Provided material START
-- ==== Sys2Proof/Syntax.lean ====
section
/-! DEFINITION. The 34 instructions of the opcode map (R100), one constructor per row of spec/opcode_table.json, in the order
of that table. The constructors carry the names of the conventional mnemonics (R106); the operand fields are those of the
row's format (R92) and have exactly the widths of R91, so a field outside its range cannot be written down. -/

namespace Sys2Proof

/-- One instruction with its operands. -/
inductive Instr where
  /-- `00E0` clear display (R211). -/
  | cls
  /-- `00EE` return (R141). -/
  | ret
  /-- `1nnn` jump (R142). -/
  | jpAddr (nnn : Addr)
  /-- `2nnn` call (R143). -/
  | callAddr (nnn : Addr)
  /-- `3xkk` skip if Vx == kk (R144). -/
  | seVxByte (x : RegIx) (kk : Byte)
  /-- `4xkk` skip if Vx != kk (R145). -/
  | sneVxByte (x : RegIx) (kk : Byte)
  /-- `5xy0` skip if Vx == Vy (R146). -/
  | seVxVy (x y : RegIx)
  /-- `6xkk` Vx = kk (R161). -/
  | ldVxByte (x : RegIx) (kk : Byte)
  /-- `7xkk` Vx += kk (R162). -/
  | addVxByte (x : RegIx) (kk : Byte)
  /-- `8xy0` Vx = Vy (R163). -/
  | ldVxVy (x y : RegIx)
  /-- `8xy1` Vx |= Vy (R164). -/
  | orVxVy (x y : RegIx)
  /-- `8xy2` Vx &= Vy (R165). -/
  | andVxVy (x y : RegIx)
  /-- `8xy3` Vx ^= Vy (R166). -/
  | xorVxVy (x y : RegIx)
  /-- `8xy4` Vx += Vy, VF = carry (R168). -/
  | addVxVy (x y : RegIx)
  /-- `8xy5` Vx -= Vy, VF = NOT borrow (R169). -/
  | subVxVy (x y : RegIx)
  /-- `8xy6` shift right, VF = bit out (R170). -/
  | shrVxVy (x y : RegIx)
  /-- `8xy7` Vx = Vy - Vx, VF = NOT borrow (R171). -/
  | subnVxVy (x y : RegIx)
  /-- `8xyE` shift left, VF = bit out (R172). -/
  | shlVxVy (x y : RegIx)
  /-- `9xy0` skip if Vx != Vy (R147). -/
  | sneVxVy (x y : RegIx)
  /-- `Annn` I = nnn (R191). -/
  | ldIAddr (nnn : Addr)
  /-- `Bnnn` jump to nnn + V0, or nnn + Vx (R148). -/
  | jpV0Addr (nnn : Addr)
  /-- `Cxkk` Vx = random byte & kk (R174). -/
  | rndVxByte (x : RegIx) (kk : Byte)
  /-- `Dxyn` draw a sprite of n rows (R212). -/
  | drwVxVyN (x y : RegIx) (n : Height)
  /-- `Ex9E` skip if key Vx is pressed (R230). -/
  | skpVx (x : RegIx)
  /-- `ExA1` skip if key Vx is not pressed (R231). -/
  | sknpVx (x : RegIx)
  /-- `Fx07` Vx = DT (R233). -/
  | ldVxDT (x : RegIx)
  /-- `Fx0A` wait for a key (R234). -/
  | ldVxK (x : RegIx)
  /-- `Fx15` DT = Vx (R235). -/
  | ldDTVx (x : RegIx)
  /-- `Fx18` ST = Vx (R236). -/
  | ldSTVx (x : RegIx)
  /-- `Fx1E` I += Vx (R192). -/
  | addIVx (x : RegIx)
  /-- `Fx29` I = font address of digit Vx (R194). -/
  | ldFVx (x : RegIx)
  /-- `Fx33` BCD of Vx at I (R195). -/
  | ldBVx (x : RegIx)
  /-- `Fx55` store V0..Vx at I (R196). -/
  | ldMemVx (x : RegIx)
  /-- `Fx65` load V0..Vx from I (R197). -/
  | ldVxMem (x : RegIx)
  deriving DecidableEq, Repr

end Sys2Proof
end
Provided material END
Provided material START
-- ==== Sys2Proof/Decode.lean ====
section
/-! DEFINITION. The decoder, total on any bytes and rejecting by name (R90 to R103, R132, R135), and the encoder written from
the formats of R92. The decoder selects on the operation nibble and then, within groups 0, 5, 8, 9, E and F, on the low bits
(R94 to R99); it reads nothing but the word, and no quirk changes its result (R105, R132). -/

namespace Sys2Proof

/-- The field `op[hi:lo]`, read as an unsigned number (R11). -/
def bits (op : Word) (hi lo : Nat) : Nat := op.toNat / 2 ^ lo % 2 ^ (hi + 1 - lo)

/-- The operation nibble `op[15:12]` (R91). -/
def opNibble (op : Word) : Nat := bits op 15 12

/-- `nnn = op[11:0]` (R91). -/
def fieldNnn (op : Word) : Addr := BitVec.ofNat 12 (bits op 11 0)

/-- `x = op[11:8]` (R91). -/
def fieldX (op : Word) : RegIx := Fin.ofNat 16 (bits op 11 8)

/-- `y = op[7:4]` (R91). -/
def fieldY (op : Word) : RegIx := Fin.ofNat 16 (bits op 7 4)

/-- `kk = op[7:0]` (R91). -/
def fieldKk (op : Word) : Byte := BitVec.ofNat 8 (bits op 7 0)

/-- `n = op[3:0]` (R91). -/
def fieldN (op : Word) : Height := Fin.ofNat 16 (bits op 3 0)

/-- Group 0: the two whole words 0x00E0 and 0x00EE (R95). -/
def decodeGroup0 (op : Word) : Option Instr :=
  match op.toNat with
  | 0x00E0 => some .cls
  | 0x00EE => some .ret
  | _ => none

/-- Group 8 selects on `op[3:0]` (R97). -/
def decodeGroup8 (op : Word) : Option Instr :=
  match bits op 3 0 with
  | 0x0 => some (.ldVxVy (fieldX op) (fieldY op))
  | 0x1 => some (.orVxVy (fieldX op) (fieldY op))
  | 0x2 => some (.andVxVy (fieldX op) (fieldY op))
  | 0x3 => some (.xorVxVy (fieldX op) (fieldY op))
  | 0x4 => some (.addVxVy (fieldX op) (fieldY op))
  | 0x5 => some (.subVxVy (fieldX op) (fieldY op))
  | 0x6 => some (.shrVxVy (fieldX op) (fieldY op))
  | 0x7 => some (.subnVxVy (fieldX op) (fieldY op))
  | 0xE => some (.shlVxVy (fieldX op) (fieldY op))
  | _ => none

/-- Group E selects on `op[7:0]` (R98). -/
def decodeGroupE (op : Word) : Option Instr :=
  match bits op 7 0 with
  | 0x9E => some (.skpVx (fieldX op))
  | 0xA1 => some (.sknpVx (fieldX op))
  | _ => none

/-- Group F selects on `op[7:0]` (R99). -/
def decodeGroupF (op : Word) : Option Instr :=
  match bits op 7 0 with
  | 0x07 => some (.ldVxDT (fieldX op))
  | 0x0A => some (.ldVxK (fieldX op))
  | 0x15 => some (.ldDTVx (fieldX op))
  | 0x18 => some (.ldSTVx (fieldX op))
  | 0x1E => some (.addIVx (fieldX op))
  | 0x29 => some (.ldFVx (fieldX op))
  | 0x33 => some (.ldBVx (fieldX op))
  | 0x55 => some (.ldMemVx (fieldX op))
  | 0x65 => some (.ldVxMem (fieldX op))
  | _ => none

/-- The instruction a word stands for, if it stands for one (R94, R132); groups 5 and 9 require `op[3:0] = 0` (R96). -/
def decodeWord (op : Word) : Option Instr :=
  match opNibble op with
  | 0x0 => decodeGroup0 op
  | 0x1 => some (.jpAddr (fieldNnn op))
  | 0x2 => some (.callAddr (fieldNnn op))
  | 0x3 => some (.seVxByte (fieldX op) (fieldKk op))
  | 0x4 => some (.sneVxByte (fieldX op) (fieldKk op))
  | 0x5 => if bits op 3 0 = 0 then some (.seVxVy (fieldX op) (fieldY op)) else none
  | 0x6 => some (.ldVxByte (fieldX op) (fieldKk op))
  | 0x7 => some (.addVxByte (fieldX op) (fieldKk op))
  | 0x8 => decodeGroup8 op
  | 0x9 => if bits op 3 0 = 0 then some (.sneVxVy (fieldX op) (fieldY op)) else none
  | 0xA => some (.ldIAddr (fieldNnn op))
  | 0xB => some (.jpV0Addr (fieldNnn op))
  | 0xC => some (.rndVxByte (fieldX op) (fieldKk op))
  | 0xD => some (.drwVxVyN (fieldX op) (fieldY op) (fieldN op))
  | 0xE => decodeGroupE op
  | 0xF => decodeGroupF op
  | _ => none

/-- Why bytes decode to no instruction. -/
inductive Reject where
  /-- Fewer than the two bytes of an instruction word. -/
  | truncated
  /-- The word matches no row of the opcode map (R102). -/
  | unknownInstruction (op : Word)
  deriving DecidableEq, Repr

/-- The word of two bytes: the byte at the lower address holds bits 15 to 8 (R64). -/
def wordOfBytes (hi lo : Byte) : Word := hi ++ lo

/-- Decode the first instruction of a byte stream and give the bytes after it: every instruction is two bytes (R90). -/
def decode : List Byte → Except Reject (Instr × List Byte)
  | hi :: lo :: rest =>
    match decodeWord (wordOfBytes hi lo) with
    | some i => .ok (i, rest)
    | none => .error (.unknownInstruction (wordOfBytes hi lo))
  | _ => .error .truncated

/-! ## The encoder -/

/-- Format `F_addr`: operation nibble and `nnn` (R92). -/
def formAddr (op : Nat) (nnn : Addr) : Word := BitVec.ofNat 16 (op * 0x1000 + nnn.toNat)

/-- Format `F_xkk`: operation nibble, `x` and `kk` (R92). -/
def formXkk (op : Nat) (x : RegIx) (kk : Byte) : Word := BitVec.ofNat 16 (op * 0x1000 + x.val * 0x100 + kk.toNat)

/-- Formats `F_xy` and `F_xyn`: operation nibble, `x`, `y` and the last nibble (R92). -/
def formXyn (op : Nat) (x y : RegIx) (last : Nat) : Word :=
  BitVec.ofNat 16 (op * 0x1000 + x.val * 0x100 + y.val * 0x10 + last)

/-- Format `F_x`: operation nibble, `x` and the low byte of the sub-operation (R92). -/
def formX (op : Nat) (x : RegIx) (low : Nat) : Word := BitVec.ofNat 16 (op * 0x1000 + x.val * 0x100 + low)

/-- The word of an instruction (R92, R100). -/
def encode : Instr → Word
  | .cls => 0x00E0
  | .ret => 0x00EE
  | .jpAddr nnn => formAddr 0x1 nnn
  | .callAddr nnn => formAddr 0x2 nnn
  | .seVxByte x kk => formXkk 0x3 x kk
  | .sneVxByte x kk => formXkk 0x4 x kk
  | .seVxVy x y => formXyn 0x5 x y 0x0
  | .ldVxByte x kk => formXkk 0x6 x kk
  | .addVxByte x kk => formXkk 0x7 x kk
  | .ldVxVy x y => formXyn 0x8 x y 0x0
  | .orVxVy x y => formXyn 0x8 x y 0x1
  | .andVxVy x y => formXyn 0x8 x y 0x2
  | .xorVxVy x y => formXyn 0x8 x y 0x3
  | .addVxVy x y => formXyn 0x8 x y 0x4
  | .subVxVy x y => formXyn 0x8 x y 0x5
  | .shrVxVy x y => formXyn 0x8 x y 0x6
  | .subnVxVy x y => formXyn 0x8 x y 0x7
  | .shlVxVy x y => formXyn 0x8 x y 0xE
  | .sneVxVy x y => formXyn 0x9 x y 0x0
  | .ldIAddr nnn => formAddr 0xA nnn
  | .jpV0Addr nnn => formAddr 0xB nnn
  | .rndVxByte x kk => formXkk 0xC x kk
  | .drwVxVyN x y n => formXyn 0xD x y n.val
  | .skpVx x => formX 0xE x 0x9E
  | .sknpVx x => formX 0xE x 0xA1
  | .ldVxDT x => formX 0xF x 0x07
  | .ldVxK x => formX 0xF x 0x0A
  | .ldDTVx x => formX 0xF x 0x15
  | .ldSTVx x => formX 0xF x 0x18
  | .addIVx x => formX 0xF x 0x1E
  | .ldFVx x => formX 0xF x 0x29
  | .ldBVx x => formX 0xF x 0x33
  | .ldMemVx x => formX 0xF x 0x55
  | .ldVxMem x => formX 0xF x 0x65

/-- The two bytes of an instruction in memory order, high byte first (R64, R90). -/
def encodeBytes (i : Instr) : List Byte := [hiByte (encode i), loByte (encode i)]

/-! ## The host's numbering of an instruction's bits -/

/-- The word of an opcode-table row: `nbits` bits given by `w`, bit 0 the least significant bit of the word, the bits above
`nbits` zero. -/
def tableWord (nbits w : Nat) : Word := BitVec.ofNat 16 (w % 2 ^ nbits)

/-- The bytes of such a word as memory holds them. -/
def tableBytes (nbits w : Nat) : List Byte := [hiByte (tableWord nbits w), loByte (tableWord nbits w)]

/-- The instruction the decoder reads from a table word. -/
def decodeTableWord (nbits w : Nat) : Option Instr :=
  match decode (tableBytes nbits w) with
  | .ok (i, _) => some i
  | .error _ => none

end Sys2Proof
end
Provided material END
Task: A single number is the answer: the count of lines above that include the string "drwVxVyN".

Answer to the problem: 3